• Problem description: Word for word, restate the lines of the material below from its first line through the one containing "s.braids := rfl". Omit the rest.

___

-- ==== Sys2Proof/Laws/State.lean ====
section
/-! SUPPORT. What each update of the state leaves alone, one lemma a field, and what its own accessor reads after it. -/

namespace Sys2Proof.Machine

/-! ### setCtx -/

@[simp] theorem State.setCtx_mem (s : State) (p : Pos) (c : Ctx) : (s.setCtx p c).mem = s.mem := rfl
@[simp] theorem State.setCtx_rills (s : State) (p : Pos) (c : Ctx) : (s.setCtx p c).rills = s.rills := rfl
@[simp] theorem State.setCtx_braids (s : State) (p : Pos) (c : Ctx) : (s.setCtx p c).braids = s.braids := rfl
@[simp] theorem State.setCtx_basins (s : State) (p : Pos) (c : Ctx) : (s.setCtx p c).basins = s.basins := rfl
@[simp] theorem State.setCtx_gslices (s : State) (p : Pos) (c : Ctx) : (s.setCtx p c).gslices = s.gslices := rfl
@[simp] theorem State.setCtx_gchans (s : State) (p : Pos) (c : Ctx) : (s.setCtx p c).gchans = s.gchans := rfl
@[simp] theorem State.setCtx_cores (s : State) (p : Pos) (c : Ctx) : (s.setCtx p c).cores = s.cores := rfl
@[simp] theorem State.setCtx_vfs (s : State) (p : Pos) (c : Ctx) : (s.setCtx p c).vfs = s.vfs := rfl
@[simp] theorem State.setCtx_cycle (s : State) (p : Pos) (c : Ctx) : (s.setCtx p c).cycle = s.cycle := rfl
@[simp] theorem State.setCtx_requests (s : State) (p : Pos) (c : Ctx) : (s.setCtx p c).requests = s.requests := rfl
@[simp] theorem State.setCtx_packets (s : State) (p : Pos) (c : Ctx) : (s.setCtx p c).packets = s.packets := rfl
@[simp] theorem State.setCtx_portNext (s : State) (p : Pos) (c : Ctx) : (s.setCtx p c).portNext = s.portNext := rfl
@[simp] theorem State.setCtx_fanouts (s : State) (p : Pos) (c : Ctx) : (s.setCtx p c).fanouts = s.fanouts := rfl
@[simp] theorem State.setCtx_locks (s : State) (p : Pos) (c : Ctx) : (s.setCtx p c).locks = s.locks := rfl
@[simp] theorem State.setCtx_ats (s : State) (p : Pos) (c : Ctx) : (s.setCtx p c).ats = s.ats := rfl
@[simp] theorem State.setCtx_misses (s : State) (p : Pos) (c : Ctx) : (s.setCtx p c).misses = s.misses := rfl
@[simp] theorem State.setCtx_triggers (s : State) (p : Pos) (c : Ctx) : (s.setCtx p c).triggers = s.triggers := rfl
@[simp] theorem State.setCtx_calls (s : State) (p : Pos) (c : Ctx) : (s.setCtx p c).calls = s.calls := rfl
@[simp] theorem State.setCtx_lastServed (s : State) (p : Pos) (c : Ctx) : (s.setCtx p c).lastServed = s.lastServed := rfl
@[simp] theorem State.setCtx_mailbox (s : State) (p : Pos) (c : Ctx) : (s.setCtx p c).mailbox = s.mailbox := rfl
@[simp] theorem State.setCtx_mailStatus (s : State) (p : Pos) (c : Ctx) : (s.setCtx p c).mailStatus = s.mailStatus := rfl
@[simp] theorem State.setCtx_msix (s : State) (p : Pos) (c : Ctx) : (s.setCtx p c).msix = s.msix := rfl
@[simp] theorem State.setCtx_eventRing (s : State) (p : Pos) (c : Ctx) : (s.setCtx p c).eventRing = s.eventRing := rfl
@[simp] theorem State.setCtx_errlog (s : State) (p : Pos) (c : Ctx) : (s.setCtx p c).errlog = s.errlog := rfl
@[simp] theorem State.setCtx_errRead (s : State) (p : Pos) (c : Ctx) : (s.setCtx p c).errRead = s.errRead := rfl
@[simp] theorem State.setCtx_timeBase (s : State) (p : Pos) (c : Ctx) : (s.setCtx p c).timeBase = s.timeBase := rfl
@[simp] theorem State.setCtx_timeAt (s : State) (p : Pos) (c : Ctx) : (s.setCtx p c).timeAt = s.timeAt := rfl
@[simp] theorem State.setCtx_images (s : State) (p : Pos) (c : Ctx) : (s.setCtx p c).images = s.images := rfl
@[simp] theorem State.setCtx_verified (s : State) (p : Pos) (c : Ctx) : (s.setCtx p c).verified = s.verified := rfl
@[simp] theorem State.setCtx_spareGranules (s : State) (p : Pos) (c : Ctx) : (s.setCtx p c).spareGranules = s.spareGranules := rfl
@[simp] theorem State.setCtx_spareRills (s : State) (p : Pos) (c : Ctx) : (s.setCtx p c).spareRills = s.spareRills := rfl
@[simp] theorem State.setCtx_windows (s : State) (p : Pos) (c : Ctx) : (s.setCtx p c).windows = s.windows := rfl
@[simp] theorem State.setCtx_hostCopies (s : State) (p : Pos) (c : Ctx) : (s.setCtx p c).hostCopies = s.hostCopies := rfl
@[simp] theorem State.setCtx_zclNumber (s : State) (p : Pos) (c : Ctx) : (s.setCtx p c).zclNumber = s.zclNumber := rfl
@[simp] theorem State.setCtx_zclPorts (s : State) (p : Pos) (c : Ctx) : (s.setCtx p c).zclPorts = s.zclPorts := rfl
@[simp] theorem State.setCtx_zclRoutes (s : State) (p : Pos) (c : Ctx) : (s.setCtx p c).zclRoutes = s.zclRoutes := rfl
@[simp] theorem State.setCtx_zclIn (s : State) (p : Pos) (c : Ctx) : (s.setCtx p c).zclIn = s.zclIn := rfl
@[simp] theorem State.setCtx_zclOut (s : State) (p : Pos) (c : Ctx) : (s.setCtx p c).zclOut = s.zclOut := rfl
@[simp] theorem State.setCtx_remote (s : State) (p : Pos) (c : Ctx) : (s.setCtx p c).remote = s.remote := rfl
@[simp] theorem State.setCtx_powerSamples (s : State) (p : Pos) (c : Ctx) : (s.setCtx p c).powerSamples = s.powerSamples := rfl
@[simp] theorem State.setCtx_powerLimit (s : State) (p : Pos) (c : Ctx) : (s.setCtx p c).powerLimit = s.powerLimit := rfl
@[simp] theorem State.setCtx_power1ms (s : State) (p : Pos) (c : Ctx) : (s.setCtx p c).power1ms = s.power1ms := rfl
@[simp] theorem State.setCtx_power1s (s : State) (p : Pos) (c : Ctx) : (s.setCtx p c).power1s = s.power1s := rfl
@[simp] theorem State.setCtx_budget (s : State) (p : Pos) (c : Ctx) : (s.setCtx p c).budget = s.budget := rfl
@[simp] theorem State.setCtx_spdm (s : State) (p : Pos) (c : Ctx) : (s.setCtx p c).spdm = s.spdm := rfl
@[simp] theorem State.setCtx_spdmReply (s : State) (p : Pos) (c : Ctx) : (s.setCtx p c).spdmReply = s.spdmReply := rfl
@[simp] theorem State.setCtx_reply (s : State) (p : Pos) (c : Ctx) : (s.setCtx p c).reply = s.reply := rfl
@[simp] theorem State.setCtx_nextRecord (s : State) (p : Pos) (c : Ctx) : (s.setCtx p c).nextRecord = s.nextRecord := rfl
@[simp] theorem State.setCtx_raises (s : State) (p : Pos) (c : Ctx) : (s.setCtx p c).raises = s.raises := rfl
@[simp] theorem State.setCtx_lineWaits (s : State) (p : Pos) (c : Ctx) : (s.setCtx p c).lineWaits = s.lineWaits := rfl
@[simp] theorem State.setCtx_badTags (s : State) (p : Pos) (c : Ctx) : (s.setCtx p c).badTags = s.badTags := rfl
@[simp] theorem State.setCtx_nextId (s : State) (p : Pos) (c : Ctx) : (s.setCtx p c).nextId = s.nextId := rfl
@[simp] theorem State.setCtx_free (s : State) (p : Pos) (c : Ctx) : (s.setCtx p c).free = s.free := rfl
@[simp] theorem State.setCtx_cur (s : State) (p : Pos) (c : Ctx) : (s.setCtx p c).cur = s.cur := rfl
@[simp] theorem State.setCtx_upc (s : State) (p : Pos) (c : Ctx) : (s.setCtx p c).upc = s.upc := rfl
@[simp] theorem State.setCtx_ipc (s : State) (p : Pos) (c : Ctx) : (s.setCtx p c).ipc = s.ipc := rfl
@[simp] theorem State.setCtx_ulen (s : State) (p : Pos) (c : Ctx) : (s.setCtx p c).ulen = s.ulen := rfl
@[simp] theorem State.setCtx_uw (s : State) (p : Pos) (c : Ctx) : (s.setCtx p c).uw = s.uw := rfl
@[simp] theorem State.setCtx_iword (s : State) (p : Pos) (c : Ctx) : (s.setCtx p c).iword = s.iword := rfl
@[simp] theorem State.setCtx_cond (s : State) (p : Pos) (c : Ctx) : (s.setCtx p c).cond = s.cond := rfl
@[simp] theorem State.setCtx_xlanes (s : State) (p : Pos) (c : Ctx) : (s.setCtx p c).xlanes = s.xlanes := rfl
@[simp] theorem State.setCtx_moved (s : State) (p : Pos) (c : Ctx) : (s.setCtx p c).moved = s.moved := rfl
@[simp] theorem State.setCtx_agenda (s : State) (p : Pos) (c : Ctx) : (s.setCtx p c).agenda = s.agenda := rfl
@[simp] theorem State.setCtx_grant (s : State) (p : Pos) (c : Ctx) : (s.setCtx p c).grant = s.grant := rfl
@[simp] theorem State.setCtx_offered (s : State) (p : Pos) (c : Ctx) : (s.setCtx p c).offered = s.offered := rfl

___

• Response below:
-- ==== Sys2Proof/Laws/State.lean ====
section
/-! SUPPORT. What each update of the state leaves alone, one lemma a field, and what its own accessor reads after it. -/

namespace Sys2Proof.Machine

/-! ### setCtx -/

@[simp] theorem State.setCtx_mem (s : State) (p : Pos) (c : Ctx) : (s.setCtx p c).mem = s.mem := rfl
@[simp] theorem State.setCtx_rills (s : State) (p : Pos) (c : Ctx) : (s.setCtx p c).rills = s.rills := rfl
@[simp] theorem State.setCtx_braids (s : State) (p : Pos) (c : Ctx) : (s.setCtx p c).braids = s.braids := rfl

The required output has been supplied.